Earlier today, UsWeekly released the BREAKING news that “multiple sources” could confirm that the baby living inside Kim Kardashian’s factory-made body is a boy. One of the sources claimed that Kim’s kurrent husband Kanye West was “overjoyed” after finding out his wife was knocked up with a boy, adding that he loves their girl baby North West a whole hell of a lot, but “he wanted a little boy, an heir.” Wait – an “heir“? Let’s all cross our fingers and hope chronic narcissism isn’t hereditary.

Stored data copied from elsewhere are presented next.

-- ==== Sys2Proof/Laws/Commands.lean ====
section
/-! SUPPORT. One walk over the commands: a property that the operations of Laws/Kept.lean keep, and that the requests' own
changes keep (of a port, of the setup table, of a cursor, of a run clear), is kept by every command but the two of reset. -/

namespace Sys2Proof.Machine

/-- A property kept by the changes that requests and exchanges make beside those of a tick. -/
structure KeptCommands (P : State → Prop) : Prop extends KeptAll P where
  startExchange : ∀ s p, P s → P (s.updPort p PortState.startExchange)
  endExchange : ∀ s p bytes, P s → P (s.updPort p fun q => q.endExchange bytes)
  /-- A response placed at a port that holds no wait and has room for it. -/
  finish : ∀ s p x, (s.port p).wait = none → (s.port p).responses.length ≤ 3 → P s → P (State.finish (s, x) p)
  /-- A JOURNAL WAIT deferred at the head of its queue. -/
  defer : ∀ s p w, (s.port p).requests ≠ [] → (s.port p).responses.length ≤ 3 → P s →
    P (s.updPort p fun q => { q with wait := some w })
  manual : ∀ s p x, P s → P (s.updPort p fun q => { q with manual := x })
  filter : ∀ s p x y, P s → P (s.updPort p fun q => { q with kindMask := x, chanMask := y })
  noticesRead : ∀ s p, P s → P (s.updPort p fun q => { q with notices := [] })
  attach : ∀ s p cur, cur = s.journal.floor ∨ cur = s.journal.appendPoint → P s → P (s.attach p cur)
  /-- A cursor moved past records that stand before the append point. -/
  move : ∀ s p cur n, (s.port p).cursor = some cur → n ≤ (s.journal.recsFrom cur).length → P s →
    P (s.attach p (cur + BitVec.ofNat 32 n))
  detach : ∀ s p, P s → P (s.updPort p fun q => { q with cursor := none }).reclaim
  /-- A write that the four tests let through. -/
  write : ∀ s x start vs, writeFault x.code start vs = none → P s → P (s.withSetup (s.setup.write x start vs))
  locks : ∀ s d c, P s → P (s.withSetup { s.setup with lockDetection := d, lockCriteria := c })
  clearRun : ∀ s, P s → P s.clearRun

/-- All that a write can do to the state: nothing, or the write of values that no test refuses (R153 to R157). -/
theorem setupWriteBody_cases (r : Request) (s : State) :
    (setupWriteBody r s).1 = s ∨
      ∃ x start vs, writeFault x.code start vs = none ∧ (setupWriteBody r s).1 = (s.applyWrite x start vs).1 := by
  simp only [setupWriteBody]
  split
  · exact .inl rfl
  · split
    · exact .inl rfl
    · split
      · exact .inl rfl
      · split
        · exact .inl rfl
        · next x hf hx =>
          rw [(Sect.ofCode_eq_some _ x).1 hx] at hf
          exact .inr ⟨x, _, _, hf, rfl⟩
        · exact .inl rfl

theorem State.clearWait_port (s : State) (r p : Port) (hw : (s.port p).wait = none) :
    ((s.clearWait r).port p).wait = none ∧ ((s.clearWait r).port p).responses = (s.port p).responses := by
  unfold State.clearWait
  split
  · next h =>
    have hne : p ≠ r := by rintro rfl; simp [hw] at h
    have e : (s.endWait r .cleared 0).port p = s.port p := s.updPort_port_ne _ hne
    rw [e]
    exact ⟨hw, rfl⟩
  · exact ⟨hw, rfl⟩

/-- Run clear leaves the queues of a port that holds no wait alone. -/
theorem State.clearRun_port (s : State) (p : Port) (hw : (s.port p).wait = none) :
    (s.clearRun.port p).wait = none ∧ (s.clearRun.port p).responses = (s.port p).responses := by
  have ha := s.clearWait_port .a p hw
  have hb := (s.clearWait .a).clearWait_port .b p ha.1
  have upd : ∀ (u : State) (r : Port), ((u.updPort r PortState.runClear).port p).wait = (u.port p).wait ∧
      ((u.updPort r PortState.runClear).port p).responses = (u.port p).responses := by
    intro u r
    by_cases e : p = r
    · subst e; simp [PortState.runClear]
    · simp [u.updPort_port_ne _ e]
  have h1 := upd ((s.clearWait .a).clearWait .b) .a
  have h2 := upd (((s.clearWait .a).clearWait .b).updPort .a PortState.runClear) .b
  have posts : ∀ u : State, ((((u.clearJournal.clearRollup.withRun Run.reset).post .runState RunState.idle.code).clearLocks.port p).wait =
      (u.port p).wait) ∧
      ((((u.clearJournal.clearRollup.withRun Run.reset).post .runState RunState.idle.code).clearLocks.port p).responses =
        (u.port p).responses) := by
    intro u
    simp only [State.clearLocks, State.clearRollup, State.clearJournal]
    repeat' split
    all_goals simp
  have h3 := posts (((((((s.clearWait .a).clearWait .b).updPort .a PortState.runClear).updPort .b PortState.runClear)).withChannels
    (perChannel fun c => ((((((s.clearWait .a).clearWait .b).updPort .a PortState.runClear).updPort .b PortState.runClear)).chan c).runClear)).withGrouping
      ((((((s.clearWait .a).clearWait .b).updPort .a PortState.runClear).updPort .b PortState.runClear)).grouping.runClear))
  unfold State.clearRun
  refine ⟨h3.1.trans ?_, h3.2.trans ?_⟩
  · simp only [State.withGrouping_port, State.withChannels_port]
    rw [h2.1, h1.1, hb.1]
  · simp only [State.withGrouping_port, State.withChannels_port]
    rw [h2.2, h1.2, hb.2, ha.2]

theorem KeptAll.frame {P : State → Prop} (h : KeptAll P) (s : State) (ws : List Word16) (hs : P s) : P (s.frame ws) := by
  unfold State.frame
  repeat' split
  · exact hs
  · exact h.intake _ _ hs
  · exact h.evaluate _ _ (h.intake _ _ hs)

theorem KeptAll.startRun {P : State → Prop} (h : KeptAll P) (s : State) (hs : P s) : P s.startRun :=
  h.post _ _ _ _ (h.offer _ _ (h.channels _ _ (h.firstInterval _ _ (h.run _ _ hs))))

section Built

variable {P : State → Prop} (h : KeptCommands P)
include h

/-- A request whose effect keeps the property and leaves the port ready for its response. -/
theorem KeptCommands.serve (s : State) (p : Port) (code : Nat) (body : Request → State → State × Reply) (hs : P s)
    (hb : ∀ r, P (body r s).1)
    (hq : ∀ r q rs, (s.port p).wait = none ∧ (s.port p).requests = q ∧ (s.port p).responses = rs →
      ((body r s).1.port p).wait = none ∧ ((body r s).1.port p).responses = rs) : P (s.serve p code body) := by
  rcases s.serve_cases p code body with e | ⟨r, hr, e⟩ <;> rw [e]
  · exact hs
  · obtain ⟨hw, hl, rest, hreq⟩ := State.ready_some hr
    obtain ⟨w, rs⟩ := hq r _ _ ⟨hw, hreq, rfl⟩
    exact h.finish _ _ _ w (by rw [rs]; exact hl) (hb r)

/-- A request that changes nothing but its answer. -/
theorem KeptCommands.serve_same (s : State) (p : Port) (code : Nat) (body : Request → State → State × Reply) (hs : P s)
    (hb : ∀ r, (body r s).1 = s) : P (s.serve p code body) :=
  h.serve s p code body hs (fun r => by rw [hb]; exact hs) fun r q rs hq => by rw [hb]; exact ⟨hq.1, hq.2.2⟩

/-- A request whose effect is made of the operations of Laws/Kept.lean. -/
theorem KeptCommands.serve_built (s : State) (p : Port) (code : Nat) (body : Request → State → State × Reply) (hs : P s)
    (hb : ∀ {Q : State → Prop}, KeptAll Q → Q s → ∀ r, Q (body r s).1) : P (s.serve p code body) :=
  h.serve s p code body hs (hb h.toKeptAll hs) fun r q rs hq => by
    have := hb (Kept.of_queue p q rs) hq r
    exact ⟨this.1, this.2.2⟩

theorem KeptCommands.channelEvent (s : State) (c : ChanId) (r : Channel × Option Report) (hs : P s) : P (s.channelEvent c r) :=
  h.takeReports _ _ (h.withChan _ _ _ hs)

/-- The read of a port keeps the property and leaves the port's wait and queues alone. -/
theorem KeptCommands.read (s : State) (p : Port) (cur : SeqNo) (n : Nat) (hc : (s.port p).cursor = some cur) (hs : P s) :
    P (s.read p cur n).1 ∧ ((s.read p cur n).1.port p).wait = (s.port p).wait ∧
      ((s.read p cur n).1.port p).responses = (s.port p).responses := by
  have moved : ∀ k, k ≤ (s.journal.recsFrom cur).length → P (s.moveCursor p cur k) ∧
      ((s.moveCursor p cur k).port p).wait = (s.port p).wait ∧ ((s.moveCursor p cur k).port p).responses = (s.port p).responses := by
    intro k hk
    unfold State.moveCursor
    split
    · exact ⟨hs, rfl, rfl⟩
    · exact ⟨h.move s p cur k hc hk hs, by simp [State.attach], by simp [State.attach]⟩
  simp only [State.read]
  split
  · exact ⟨hs, rfl, rfl⟩
  · exact moved _ (walk_moved_le _ _ _)

/-- The end of a cycle keeps the property. -/
theorem KeptCommands.cycleEnd (s : State) (hs : P s) : P s.cycleEnd := by
  simp only [State.cycleEnd]
  split
  · next spent held _ =>
    rcases Bool.eq_false_or_eq_true (s.stopEnds spent held) with e | e <;> rw [e]
    · exact h.completeCycle s _ hs
    · exact hs
  all_goals exact hs

/-- Every command but full reset and the release of RESETn keeps the property. -/
theorem KeptCommands.exec (c : Instr) (s t : State) (hc : (∀ cause, c ≠ .fullReset cause) ∧ c ≠ .resetRelease) (hs : P s)
    (he : exec c s = .next t) : P t := by
  have rel : ∀ f : State → State, P (f s) → P (s.whileReleased f) := by
    intro f hf
    unfold State.whileReleased
    split
    · exact hs
    · exact hf
  have go : ∀ u : State, (Host.Outcome.next u : Answer) = .next t → P u → P t := by
    intro u e hu; cases e; exact hu
  cases c with
  | fullReset cause => exact absurd rfl (hc.1 cause)
  | resetRelease => exact absurd rfl hc.2
  | partialFrame w => exact go _ he (rel _ (h.intake _ _ hs))
  | frame ws => exact go _ he (rel _ (h.frame _ _ hs))
  | clockWrap =>
    refine go _ he (rel _ ?_)
    split
    · exact h.wrapClock _ hs
    · exact hs
  | faultArrival c => exact go _ he (rel _ (h.channelEvent _ _ _ hs))
  | faultCleared c => exact go _ he (rel _ (h.withChan _ _ _ hs))
  | peakFreeze c => exact go _ he (rel _ (h.withChan _ _ _ hs))
  | glitch c => exact go _ he (rel _ (h.channelEvent _ _ _ hs))
  | hitEnd c => exact go _ he (rel _ (h.channelEvent _ _ _ hs))
  | hitTrunc c => exact go _ he (rel _ (h.channelEvent _ _ _ hs))
  | lockoutEnd c => exact go _ he (rel _ (h.withChan _ _ _ hs))
  | windowClose => exact go _ he (rel _ (h.grouping _ _ hs))
  | groupLockoutEnd => exact go _ he (rel _ (h.grouping _ _ hs))
  | evidenceLapse => exact go _ he (rel _ (h.evidenceLapse _ hs))
  | postWindowEnd => exact go _ he (rel _ (h.postWindowEnd _ hs))
  | waitSatisfied p =>
    refine go _ he (rel _ ?_)
    unfold State.waitSatisfied
    split
    · exact hs
    · next w hw =>
      split
      · exact h.endWait _ _ _ _ (by simp [hw]) hs
      · exact hs
  | waitTimeout p => exact go _ he (rel _ (h.waitTimeout _ _ hs))
  | rollup => exact go _ he (rel _ (h.rollupAtTick _ hs))
  | loadStale => exact go _ he (rel _ (h.staleCheck _ hs))
  | statusCycleStart => exact go _ he (rel _ (h.startCycle _ hs))
  | nodeStart => exact go _ he (rel _ (h.nodeStart _ hs))
  | statusCycleEnd => exact go _ he (rel _ (h.cycleEnd _ hs))
  | cycleAbort =>
    refine go _ he (rel _ ?_)
    unfold State.cycleAbort
    split
    · exact h.abortCycle _ hs
    · exact hs
  | exchangeStart p => exact go _ he (rel _ (h.startExchange _ _ hs))
  | exchangeEnd p bytes => exact go _ he (rel _ (h.endExchange _ _ _ hs))
  | unknown p =>
    refine go _ he (rel _ ?_)
    split
    · exact hs
    · next r hr =>
      obtain ⟨hw, hl, -⟩ := State.ready_some hr
      split
      · exact h.finish _ _ _ hw hl hs
      · exact hs
  | length p =>
    refine go _ he (rel _ ?_)
    split
    · exact hs
    · next r hr =>
      obtain ⟨hw, hl, -⟩ := State.ready_some hr
      split
      · exact h.finish _ _ _ hw hl hs
      · exact hs
  | identify p => exact go _ he (rel _ (h.serve_same _ _ _ _ hs fun _ => rfl))
  | statusRead p => exact go _ he (rel _ (h.serve_same _ _ _ _ hs fun _ => rfl))
  | clockRead p => exact go _ he (rel _ (h.serve_same _ _ _ _ hs fun _ => rfl))
  | channelPeek p => exact go _ he (rel _ (h.serve_same _ _ _ _ hs fun _ => rfl))
  | setupRead p => exact go _ he (rel _ (h.serve_same _ _ _ _ hs fun _ => rfl))
  | setupWrite p =>
    refine go _ he (rel _ (h.serve _ _ _ _ hs (fun r => ?_) fun r q rs hq => ?_))
    · rcases setupWriteBody_cases r s with e | ⟨x, start, vs, hf, e⟩ <;> rw [e]
      · exact hs
      · exact h.post _ _ _ _ (h.write _ _ _ _ hf hs)
    · rcases setupWriteBody_cases r s with e | ⟨x, start, vs, -, e⟩ <;> rw [e]
      · exact ⟨hq.1, hq.2.2⟩
      · simp [State.applyWrite, hq.1, hq.2.2]
  | setupLock p =>
    refine go _ he (rel _ (h.serve _ _ _ _ hs (fun r => ?_) fun r q rs hq => ?_))
    · simp only [setupLockBody]
      repeat' split
      all_goals first
        | exact hs
        | exact h.locks _ _ _ hs
        | exact h.post _ _ _ _ (h.locks _ _ _ hs)
    · simp only [setupLockBody]
      repeat' split
      all_goals simp [hq.1, hq.2.2]
  | runStart p =>
    refine go _ he (rel _ (h.serve_built _ _ _ _ hs fun k hk r => ?_))
    unfold runStartBody
    split
    · exact k.startRun _ hk
    · exact hk
  | runStop p =>
    refine go _ he (rel _ (h.serve_built _ _ _ _ hs fun k hk r => ?_))
    unfold runStopBody
    split
    · exact k.close _ _ hk
    · exact hk
  | runClear p =>
    refine go _ he (rel _ (h.serve _ _ _ _ hs (fun r => ?_) fun r q rs hq => ?_))
    · unfold runClearBody
      split
      · exact hs
      · exact h.clearRun _ hs
    · unfold runClearBody
      split
      · exact ⟨hq.1, hq.2.2⟩
      · exact ⟨(s.clearRun_port p hq.1).1, (s.clearRun_port p hq.1).2.trans hq.2.2⟩
  | ruptureDeclare p =>
    refine go _ he (rel _ (h.serve_built _ _ _ _ hs fun k hk r => ?_))
    unfold ruptureDeclareBody
    split
    · exact k.declareNow _ _ _ hk
    all_goals exact hk
  | loadPost p =>
    refine go _ he (rel _ (h.serve_built _ _ _ _ hs fun k hk r => ?_))
    simp only [loadPostBody]
    split
    · exact hk
    · exact k.postLoad _ _ _ hk
  | hold p =>
    refine go _ he (rel _ (h.serve _ _ _ _ hs (fun r => ?_) fun r q rs hq => ?_))
    · unfold holdBody
      split
      · exact hs
      · exact h.manual _ _ _ hs
    · unfold holdBody
      split <;> simp [hq.1, hq.2.2]
  | journalAttach p =>
    refine go _ he (rel _ (h.serve _ _ _ _ hs (fun r => ?_) fun r q rs hq => ?_))
    · unfold journalAttachBody
      split
      · exact hs
      · split
        · exact hs
        · next cur hcur =>
          refine h.attach _ _ _ ?_ hs
          unfold Journal.attachCursor at hcur
          split at hcur <;> simp_all
    · unfold journalAttachBody
      repeat' split
      all_goals simp [State.attach, hq.1, hq.2.2]
  | journalDetach p =>
    refine go _ he (rel _ (h.serve _ _ _ _ hs (fun r => h.detach _ _ hs) fun r q rs hq => ?_))
    simp [journalDetachBody, hq.1, hq.2.2]
  | journalFilter p =>
    refine go _ he (rel _ (h.serve _ _ _ _ hs (fun r => ?_) fun r q rs hq => ?_))
    · simp only [journalFilterBody]
      split
      · exact hs
      · exact h.filter _ _ _ _ hs
    · simp only [journalFilterBody]
      split <;> simp [hq.1, hq.2.2]
  | journalRead p =>
    refine go _ he (rel _ (h.serve _ _ _ _ hs (fun r => ?_) fun r q rs hq => ?_))
    · unfold journalReadBody
      split
      · exact hs
      · next cur hcur =>
        repeat' split
        all_goals first
          | exact hs
          | exact (h.read _ _ _ _ hcur hs).1
    · unfold journalReadBody
      split
      · exact ⟨hq.1, hq.2.2⟩
      · next cur hcur =>
        repeat' split
        all_goals first
          | exact ⟨hq.1, hq.2.2⟩
          | exact ⟨(h.read _ _ _ _ hcur hs).2.1.trans hq.1, (h.read _ _ _ _ hcur hs).2.2.trans hq.2.2⟩
  | journalWait p =>
    refine go _ he (rel _ ?_)
    split
    · exact hs
    · next r hr =>
      obtain ⟨hw, hl, rest, hreq⟩ := State.ready_some hr
      split
      · unfold State.waitRequest
        repeat' split
        all_goals first
          | exact h.finish _ _ _ hw hl hs
          | exact h.defer _ _ _ (by simp [hreq]) hl hs
      · exact hs
  | noticesRead p =>
    refine go _ he (rel _ (h.serve _ _ _ _ hs (fun r => h.noticesRead _ _ hs) fun r q rs hq => ?_))
    simp [noticesReadBody, hq.1, hq.2.2]
  | statusClock l => exact go _ he (rel _ (h.statusTick _ _ hs))

end Built

end Sys2Proof.Machine
end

Even though UsWeekly has a 50/50 chance of correctly guessing what kind of baby will pop out of Kim’s bouncy castle body in December, Kim still took to Twitter shortly after to swat away all the rumors going around about her pregnancy, including UsWeekly’s baby boy news.
To be fair, I’m not even sure she knows the sex of the baby. How could she? When Kim Kardashian looks at an ultrasound picture, the only thing she’s looking for is what the baby’s best angle might be so she’ll know which side of her body the nannies should place it before their daily pap walk.
Not to mention that we’d already know if Kanye was having a boy, because the US patent office would be backed up with requests to trademark the following names: Kanye West Jr., Kanye 2, Kanye’s Little Kanye, Yeezus Jr., The Second Coming of Kanye, and HA HA HA GOD, I GOT A SON NOW TOO.
And if you’ve ever wondered what a drowsy-in-the-face version of Barbamama would look like, here are some picture of Kim shopping in Beverly Hills yesterday. I know – how DARE I compare Kim to Barbamama.